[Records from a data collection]
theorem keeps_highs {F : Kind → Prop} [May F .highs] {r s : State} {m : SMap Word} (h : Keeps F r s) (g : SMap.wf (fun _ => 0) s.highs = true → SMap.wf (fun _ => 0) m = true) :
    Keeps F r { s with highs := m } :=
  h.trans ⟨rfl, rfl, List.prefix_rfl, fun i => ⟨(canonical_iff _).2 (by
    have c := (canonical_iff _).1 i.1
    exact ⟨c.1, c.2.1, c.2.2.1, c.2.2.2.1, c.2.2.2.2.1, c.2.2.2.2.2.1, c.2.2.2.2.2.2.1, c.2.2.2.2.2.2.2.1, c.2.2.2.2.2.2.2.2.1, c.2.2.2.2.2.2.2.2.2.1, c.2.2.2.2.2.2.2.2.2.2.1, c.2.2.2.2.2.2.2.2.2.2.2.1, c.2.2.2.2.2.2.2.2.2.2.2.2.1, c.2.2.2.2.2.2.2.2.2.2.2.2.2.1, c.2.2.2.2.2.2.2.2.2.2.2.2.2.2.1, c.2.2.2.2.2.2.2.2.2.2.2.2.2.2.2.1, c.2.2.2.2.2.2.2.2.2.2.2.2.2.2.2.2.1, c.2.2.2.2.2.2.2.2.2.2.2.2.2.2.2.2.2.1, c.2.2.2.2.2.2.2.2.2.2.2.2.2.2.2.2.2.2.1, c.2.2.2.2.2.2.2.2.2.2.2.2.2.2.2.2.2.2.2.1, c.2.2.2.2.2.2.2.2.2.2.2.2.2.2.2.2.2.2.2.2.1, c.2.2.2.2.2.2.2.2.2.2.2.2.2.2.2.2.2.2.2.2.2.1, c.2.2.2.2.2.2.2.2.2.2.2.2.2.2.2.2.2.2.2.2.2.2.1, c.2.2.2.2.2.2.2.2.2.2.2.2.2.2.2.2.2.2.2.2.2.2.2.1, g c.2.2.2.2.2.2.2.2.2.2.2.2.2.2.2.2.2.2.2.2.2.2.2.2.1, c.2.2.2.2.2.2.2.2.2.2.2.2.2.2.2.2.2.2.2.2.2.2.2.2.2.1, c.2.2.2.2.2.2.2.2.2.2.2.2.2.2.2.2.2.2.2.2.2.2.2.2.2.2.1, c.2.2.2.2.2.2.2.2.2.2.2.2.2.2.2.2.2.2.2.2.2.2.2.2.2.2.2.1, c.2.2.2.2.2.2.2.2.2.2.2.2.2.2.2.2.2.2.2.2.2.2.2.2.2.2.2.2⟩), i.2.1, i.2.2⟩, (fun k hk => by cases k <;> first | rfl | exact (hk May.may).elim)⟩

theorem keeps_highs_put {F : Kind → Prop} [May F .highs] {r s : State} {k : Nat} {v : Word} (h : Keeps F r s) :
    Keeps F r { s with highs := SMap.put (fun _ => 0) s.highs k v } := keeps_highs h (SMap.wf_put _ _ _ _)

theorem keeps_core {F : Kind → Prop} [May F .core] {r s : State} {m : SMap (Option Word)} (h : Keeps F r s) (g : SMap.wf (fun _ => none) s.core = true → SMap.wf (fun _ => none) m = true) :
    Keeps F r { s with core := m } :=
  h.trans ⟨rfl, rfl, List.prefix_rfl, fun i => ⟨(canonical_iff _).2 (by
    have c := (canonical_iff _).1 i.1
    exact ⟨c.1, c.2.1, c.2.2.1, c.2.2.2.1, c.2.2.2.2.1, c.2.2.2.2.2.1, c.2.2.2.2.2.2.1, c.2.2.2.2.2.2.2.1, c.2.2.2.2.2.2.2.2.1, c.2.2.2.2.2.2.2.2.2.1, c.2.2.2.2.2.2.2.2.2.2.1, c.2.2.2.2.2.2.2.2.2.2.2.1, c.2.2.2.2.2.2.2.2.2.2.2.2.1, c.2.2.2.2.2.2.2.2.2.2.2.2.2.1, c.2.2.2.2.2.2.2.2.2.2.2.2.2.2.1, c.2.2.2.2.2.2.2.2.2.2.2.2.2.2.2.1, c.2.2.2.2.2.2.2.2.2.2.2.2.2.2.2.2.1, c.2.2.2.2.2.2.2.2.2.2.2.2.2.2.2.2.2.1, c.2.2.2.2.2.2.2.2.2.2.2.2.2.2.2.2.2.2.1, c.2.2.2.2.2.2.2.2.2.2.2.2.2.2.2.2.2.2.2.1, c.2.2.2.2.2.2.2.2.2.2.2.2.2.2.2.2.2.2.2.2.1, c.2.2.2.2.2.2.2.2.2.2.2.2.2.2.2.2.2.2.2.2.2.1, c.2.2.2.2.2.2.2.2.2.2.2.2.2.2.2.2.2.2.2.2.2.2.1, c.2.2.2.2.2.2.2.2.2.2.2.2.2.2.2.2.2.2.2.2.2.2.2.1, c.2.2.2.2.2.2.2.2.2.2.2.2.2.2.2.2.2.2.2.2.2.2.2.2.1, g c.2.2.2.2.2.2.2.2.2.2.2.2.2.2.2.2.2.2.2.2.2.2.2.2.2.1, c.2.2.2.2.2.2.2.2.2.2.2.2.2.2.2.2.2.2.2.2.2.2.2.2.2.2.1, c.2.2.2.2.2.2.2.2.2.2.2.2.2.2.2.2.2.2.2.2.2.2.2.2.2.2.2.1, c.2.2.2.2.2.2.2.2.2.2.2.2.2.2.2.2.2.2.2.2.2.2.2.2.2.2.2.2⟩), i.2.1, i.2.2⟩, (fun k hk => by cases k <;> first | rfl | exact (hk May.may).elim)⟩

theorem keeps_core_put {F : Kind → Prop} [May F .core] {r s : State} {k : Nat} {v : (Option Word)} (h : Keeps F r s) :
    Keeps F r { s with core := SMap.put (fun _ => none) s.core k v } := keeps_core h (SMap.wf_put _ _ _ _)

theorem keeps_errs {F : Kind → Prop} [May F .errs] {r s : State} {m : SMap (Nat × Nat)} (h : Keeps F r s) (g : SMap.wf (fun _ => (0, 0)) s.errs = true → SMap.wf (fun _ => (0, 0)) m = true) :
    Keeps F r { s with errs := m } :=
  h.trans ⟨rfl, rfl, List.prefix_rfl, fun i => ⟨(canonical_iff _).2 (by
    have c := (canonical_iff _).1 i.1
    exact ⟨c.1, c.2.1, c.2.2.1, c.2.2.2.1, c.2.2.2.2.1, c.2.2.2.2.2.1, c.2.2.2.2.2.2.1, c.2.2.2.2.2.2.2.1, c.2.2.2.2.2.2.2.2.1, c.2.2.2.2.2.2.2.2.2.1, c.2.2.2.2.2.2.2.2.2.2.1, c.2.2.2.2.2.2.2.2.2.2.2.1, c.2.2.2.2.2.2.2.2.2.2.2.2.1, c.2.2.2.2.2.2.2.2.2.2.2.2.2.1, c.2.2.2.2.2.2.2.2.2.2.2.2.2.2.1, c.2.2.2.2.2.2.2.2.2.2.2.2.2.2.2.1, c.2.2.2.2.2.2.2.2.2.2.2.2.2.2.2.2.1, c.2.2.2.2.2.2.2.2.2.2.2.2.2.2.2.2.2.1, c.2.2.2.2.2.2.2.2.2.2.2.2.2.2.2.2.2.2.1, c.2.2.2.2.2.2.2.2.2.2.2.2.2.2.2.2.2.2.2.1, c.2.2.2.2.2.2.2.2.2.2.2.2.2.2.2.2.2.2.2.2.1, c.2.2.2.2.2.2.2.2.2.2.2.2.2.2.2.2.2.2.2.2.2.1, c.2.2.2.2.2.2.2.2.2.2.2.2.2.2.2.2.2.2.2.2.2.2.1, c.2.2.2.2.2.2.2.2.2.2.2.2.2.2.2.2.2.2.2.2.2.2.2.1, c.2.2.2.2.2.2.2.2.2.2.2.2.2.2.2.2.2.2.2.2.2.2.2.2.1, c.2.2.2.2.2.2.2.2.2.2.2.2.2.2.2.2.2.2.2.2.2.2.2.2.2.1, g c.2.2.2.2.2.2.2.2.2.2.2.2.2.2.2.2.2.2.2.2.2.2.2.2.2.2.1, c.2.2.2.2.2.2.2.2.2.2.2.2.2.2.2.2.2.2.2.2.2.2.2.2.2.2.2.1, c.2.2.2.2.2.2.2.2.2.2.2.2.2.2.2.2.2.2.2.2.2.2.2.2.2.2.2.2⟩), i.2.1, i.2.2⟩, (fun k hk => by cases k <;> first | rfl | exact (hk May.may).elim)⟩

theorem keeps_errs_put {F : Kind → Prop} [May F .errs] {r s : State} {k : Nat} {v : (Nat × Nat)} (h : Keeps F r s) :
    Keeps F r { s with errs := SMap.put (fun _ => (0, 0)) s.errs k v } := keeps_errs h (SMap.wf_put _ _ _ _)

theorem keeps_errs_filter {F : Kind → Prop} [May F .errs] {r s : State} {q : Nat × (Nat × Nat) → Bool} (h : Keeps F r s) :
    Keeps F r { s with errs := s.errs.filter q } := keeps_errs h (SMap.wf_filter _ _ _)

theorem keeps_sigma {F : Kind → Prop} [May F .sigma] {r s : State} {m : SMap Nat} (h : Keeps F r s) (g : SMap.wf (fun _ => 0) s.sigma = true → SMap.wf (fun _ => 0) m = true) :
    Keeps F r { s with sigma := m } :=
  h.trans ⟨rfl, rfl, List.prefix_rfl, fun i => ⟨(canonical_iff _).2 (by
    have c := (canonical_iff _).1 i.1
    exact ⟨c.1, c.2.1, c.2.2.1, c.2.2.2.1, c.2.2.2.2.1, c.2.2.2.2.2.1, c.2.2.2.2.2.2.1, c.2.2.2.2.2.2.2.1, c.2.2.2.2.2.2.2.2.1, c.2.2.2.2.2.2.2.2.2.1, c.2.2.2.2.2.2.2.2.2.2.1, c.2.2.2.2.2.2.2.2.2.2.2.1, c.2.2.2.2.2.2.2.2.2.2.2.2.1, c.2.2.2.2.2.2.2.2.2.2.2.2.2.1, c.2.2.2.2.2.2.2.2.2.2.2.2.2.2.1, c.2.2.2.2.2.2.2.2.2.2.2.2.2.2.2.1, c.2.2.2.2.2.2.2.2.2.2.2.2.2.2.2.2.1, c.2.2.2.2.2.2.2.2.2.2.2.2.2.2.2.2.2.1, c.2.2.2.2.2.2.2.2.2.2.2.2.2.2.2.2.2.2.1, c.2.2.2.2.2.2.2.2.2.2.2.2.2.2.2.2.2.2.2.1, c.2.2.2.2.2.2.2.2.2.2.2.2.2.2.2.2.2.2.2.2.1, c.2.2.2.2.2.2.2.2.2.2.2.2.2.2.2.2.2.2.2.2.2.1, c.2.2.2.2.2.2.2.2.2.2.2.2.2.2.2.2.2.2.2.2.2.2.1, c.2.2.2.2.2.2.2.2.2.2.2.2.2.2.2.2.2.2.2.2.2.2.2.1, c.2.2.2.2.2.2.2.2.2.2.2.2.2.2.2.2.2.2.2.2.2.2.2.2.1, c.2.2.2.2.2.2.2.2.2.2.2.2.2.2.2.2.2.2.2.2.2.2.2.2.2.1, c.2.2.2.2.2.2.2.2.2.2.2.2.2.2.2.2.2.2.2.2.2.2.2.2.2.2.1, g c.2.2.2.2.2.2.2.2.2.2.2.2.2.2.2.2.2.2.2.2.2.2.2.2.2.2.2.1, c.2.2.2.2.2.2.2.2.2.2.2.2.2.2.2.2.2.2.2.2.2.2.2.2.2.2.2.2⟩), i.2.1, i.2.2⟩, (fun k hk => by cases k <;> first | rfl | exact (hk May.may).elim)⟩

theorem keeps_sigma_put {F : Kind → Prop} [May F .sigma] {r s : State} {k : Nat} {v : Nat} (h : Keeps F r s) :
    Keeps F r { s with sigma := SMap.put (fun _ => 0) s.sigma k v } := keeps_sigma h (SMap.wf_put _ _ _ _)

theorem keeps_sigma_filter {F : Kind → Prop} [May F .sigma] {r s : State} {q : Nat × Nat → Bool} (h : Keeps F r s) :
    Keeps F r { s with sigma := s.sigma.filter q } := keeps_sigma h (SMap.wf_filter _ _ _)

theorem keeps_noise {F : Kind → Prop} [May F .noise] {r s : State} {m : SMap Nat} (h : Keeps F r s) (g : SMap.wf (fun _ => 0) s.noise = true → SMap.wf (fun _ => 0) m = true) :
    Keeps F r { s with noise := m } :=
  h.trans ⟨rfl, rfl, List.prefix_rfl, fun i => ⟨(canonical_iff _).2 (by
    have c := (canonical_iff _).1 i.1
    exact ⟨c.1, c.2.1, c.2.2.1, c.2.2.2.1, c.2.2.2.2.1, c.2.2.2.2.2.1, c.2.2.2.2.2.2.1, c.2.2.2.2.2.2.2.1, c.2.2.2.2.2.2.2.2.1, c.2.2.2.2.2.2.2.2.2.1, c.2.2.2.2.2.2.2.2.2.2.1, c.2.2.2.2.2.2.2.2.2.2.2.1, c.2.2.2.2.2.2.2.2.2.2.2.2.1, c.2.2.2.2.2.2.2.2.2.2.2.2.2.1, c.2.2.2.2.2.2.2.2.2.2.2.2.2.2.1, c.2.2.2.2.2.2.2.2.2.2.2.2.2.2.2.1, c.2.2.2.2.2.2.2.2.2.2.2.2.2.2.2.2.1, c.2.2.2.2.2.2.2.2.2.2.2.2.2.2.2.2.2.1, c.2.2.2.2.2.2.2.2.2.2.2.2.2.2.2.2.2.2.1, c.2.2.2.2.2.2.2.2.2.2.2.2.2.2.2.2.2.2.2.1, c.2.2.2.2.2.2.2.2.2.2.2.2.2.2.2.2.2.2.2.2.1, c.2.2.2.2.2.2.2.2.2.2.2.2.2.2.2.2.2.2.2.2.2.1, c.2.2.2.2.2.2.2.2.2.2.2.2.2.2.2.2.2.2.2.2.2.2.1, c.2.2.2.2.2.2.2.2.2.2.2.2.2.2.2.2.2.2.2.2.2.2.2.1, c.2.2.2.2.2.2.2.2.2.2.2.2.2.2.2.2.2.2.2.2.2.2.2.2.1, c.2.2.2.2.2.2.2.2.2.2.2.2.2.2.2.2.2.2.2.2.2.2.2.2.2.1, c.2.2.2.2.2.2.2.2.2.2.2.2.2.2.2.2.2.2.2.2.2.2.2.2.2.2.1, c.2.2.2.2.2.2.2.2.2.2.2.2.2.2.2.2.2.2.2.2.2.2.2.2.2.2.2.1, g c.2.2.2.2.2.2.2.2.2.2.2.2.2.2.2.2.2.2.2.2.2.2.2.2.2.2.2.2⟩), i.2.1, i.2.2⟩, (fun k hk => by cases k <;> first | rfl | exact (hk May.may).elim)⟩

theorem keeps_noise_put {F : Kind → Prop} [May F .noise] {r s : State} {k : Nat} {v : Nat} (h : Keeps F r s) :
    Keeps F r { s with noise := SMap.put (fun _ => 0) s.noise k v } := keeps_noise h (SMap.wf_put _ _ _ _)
--
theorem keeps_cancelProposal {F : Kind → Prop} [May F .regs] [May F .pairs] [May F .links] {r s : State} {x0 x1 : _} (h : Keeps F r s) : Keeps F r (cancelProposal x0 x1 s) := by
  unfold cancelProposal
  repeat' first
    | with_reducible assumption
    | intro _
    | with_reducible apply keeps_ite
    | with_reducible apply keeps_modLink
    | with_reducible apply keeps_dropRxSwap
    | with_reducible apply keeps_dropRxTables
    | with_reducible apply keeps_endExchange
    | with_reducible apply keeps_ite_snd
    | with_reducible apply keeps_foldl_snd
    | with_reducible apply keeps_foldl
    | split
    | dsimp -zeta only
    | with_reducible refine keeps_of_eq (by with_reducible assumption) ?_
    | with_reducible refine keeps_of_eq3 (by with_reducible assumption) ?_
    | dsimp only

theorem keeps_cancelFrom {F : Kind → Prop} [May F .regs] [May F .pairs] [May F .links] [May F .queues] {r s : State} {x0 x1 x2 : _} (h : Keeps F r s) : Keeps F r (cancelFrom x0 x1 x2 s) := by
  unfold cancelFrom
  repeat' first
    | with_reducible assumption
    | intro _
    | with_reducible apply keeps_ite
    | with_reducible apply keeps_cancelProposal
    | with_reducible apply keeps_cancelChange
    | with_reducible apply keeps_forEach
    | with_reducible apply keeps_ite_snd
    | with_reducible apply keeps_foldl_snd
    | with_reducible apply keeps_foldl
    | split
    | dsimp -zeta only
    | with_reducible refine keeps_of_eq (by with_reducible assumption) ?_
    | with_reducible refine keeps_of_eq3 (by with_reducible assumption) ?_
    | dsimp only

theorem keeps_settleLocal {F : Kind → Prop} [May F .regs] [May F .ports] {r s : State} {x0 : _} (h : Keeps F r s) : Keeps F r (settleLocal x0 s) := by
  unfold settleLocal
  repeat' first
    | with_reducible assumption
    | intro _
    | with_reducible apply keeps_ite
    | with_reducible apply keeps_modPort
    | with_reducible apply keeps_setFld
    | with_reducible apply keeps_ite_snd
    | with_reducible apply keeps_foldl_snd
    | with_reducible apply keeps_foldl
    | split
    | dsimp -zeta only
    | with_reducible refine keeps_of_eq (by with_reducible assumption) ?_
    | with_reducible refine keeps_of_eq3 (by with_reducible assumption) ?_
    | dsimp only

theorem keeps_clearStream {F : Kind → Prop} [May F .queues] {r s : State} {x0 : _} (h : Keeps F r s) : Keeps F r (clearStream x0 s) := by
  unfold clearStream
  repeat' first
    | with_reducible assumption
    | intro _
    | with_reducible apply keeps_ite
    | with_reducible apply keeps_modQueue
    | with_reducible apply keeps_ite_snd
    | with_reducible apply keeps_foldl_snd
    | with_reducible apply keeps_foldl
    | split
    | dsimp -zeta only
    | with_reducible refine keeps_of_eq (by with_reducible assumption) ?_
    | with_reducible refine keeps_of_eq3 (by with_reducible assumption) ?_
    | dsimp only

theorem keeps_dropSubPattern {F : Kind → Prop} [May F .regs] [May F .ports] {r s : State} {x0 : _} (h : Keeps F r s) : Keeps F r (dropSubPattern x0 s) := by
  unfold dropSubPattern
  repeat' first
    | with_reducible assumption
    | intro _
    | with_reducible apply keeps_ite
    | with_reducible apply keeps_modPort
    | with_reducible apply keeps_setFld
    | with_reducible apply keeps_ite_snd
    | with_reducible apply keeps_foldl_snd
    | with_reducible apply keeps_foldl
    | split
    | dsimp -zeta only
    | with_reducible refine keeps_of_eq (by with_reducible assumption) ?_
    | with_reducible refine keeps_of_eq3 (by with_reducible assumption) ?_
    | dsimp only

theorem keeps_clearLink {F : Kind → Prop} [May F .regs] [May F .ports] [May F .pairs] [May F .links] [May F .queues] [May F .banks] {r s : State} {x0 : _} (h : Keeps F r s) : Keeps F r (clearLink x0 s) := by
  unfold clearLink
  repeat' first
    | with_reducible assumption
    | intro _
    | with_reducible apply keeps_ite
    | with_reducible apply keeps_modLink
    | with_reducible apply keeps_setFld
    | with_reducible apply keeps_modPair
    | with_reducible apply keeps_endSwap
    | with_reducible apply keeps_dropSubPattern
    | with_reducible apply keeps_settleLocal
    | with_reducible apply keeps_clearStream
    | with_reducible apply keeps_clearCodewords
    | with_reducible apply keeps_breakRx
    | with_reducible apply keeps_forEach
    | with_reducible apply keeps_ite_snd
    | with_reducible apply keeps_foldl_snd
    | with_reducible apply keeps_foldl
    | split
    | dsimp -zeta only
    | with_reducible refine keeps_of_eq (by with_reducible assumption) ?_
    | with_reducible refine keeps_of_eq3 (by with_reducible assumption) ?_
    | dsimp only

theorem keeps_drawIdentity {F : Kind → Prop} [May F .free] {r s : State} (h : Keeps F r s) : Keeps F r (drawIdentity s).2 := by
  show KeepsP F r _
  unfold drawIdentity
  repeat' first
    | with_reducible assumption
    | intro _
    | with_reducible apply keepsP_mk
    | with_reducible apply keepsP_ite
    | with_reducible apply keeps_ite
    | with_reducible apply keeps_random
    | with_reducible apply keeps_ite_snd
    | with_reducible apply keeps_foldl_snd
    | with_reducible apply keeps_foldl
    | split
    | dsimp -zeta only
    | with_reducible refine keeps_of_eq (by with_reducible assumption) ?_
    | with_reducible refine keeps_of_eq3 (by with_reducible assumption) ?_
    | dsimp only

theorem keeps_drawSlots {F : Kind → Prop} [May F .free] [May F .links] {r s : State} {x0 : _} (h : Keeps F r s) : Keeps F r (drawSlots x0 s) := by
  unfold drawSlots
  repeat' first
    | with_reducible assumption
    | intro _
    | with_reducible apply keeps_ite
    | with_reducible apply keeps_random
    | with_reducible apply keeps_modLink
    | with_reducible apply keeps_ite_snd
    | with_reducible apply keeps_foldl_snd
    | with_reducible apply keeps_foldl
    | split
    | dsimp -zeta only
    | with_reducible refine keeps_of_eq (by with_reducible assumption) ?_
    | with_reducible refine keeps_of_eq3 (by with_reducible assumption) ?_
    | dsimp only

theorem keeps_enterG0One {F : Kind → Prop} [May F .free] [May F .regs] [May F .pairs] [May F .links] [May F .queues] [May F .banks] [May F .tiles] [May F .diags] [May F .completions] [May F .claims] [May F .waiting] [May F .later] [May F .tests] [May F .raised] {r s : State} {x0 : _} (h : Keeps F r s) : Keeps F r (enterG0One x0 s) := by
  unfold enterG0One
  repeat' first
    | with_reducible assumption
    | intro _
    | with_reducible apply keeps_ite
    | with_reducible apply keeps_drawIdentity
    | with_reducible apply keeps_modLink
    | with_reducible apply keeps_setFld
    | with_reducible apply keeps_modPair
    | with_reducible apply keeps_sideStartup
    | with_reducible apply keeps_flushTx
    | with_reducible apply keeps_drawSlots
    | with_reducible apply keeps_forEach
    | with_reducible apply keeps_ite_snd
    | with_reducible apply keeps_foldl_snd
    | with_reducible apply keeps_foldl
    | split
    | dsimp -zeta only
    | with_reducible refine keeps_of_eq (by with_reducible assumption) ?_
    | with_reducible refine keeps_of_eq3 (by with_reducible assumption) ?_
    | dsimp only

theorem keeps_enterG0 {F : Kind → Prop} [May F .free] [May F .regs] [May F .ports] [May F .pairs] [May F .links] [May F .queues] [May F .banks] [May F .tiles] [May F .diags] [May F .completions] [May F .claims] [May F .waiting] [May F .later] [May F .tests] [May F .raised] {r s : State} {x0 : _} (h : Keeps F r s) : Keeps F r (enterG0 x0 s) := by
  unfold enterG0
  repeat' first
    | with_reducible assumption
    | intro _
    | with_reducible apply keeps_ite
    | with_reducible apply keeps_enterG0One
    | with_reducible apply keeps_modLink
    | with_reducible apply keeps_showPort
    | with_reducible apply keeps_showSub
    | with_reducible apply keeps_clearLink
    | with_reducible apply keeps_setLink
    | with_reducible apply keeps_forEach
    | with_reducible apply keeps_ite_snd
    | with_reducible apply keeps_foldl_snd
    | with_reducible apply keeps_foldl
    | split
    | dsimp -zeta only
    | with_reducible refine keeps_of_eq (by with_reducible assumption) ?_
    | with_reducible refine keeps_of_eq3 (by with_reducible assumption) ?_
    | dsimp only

== Task to carry out ==
Could you find every line in the records above that contains the word "tests" and copy it?

== Task response ==
theorem keeps_enterG0One {F : Kind → Prop} [May F .free] [May F .regs] [May F .pairs] [May F .links] [May F .queues] [May F .banks] [May F .tiles] [May F .diags] [May F .completions] [May F .claims] [May F .waiting] [May F .later] [May F .tests] [May F .raised] {r s : State} {x0 : _} (h : Keeps F r s) : Keeps F r (enterG0One x0 s) := by
theorem keeps_enterG0 {F : Kind → Prop} [May F .free] [May F .regs] [May F .ports] [May F .pairs] [May F .links] [May F .queues] [May F .banks] [May F .tiles] [May F .diags] [May F .completions] [May F .claims] [May F .waiting] [May F .later] [May F .tests] [May F .raised] {r s : State} {x0 : _} (h : Keeps F r s) : Keeps F r (enterG0 x0 s) := by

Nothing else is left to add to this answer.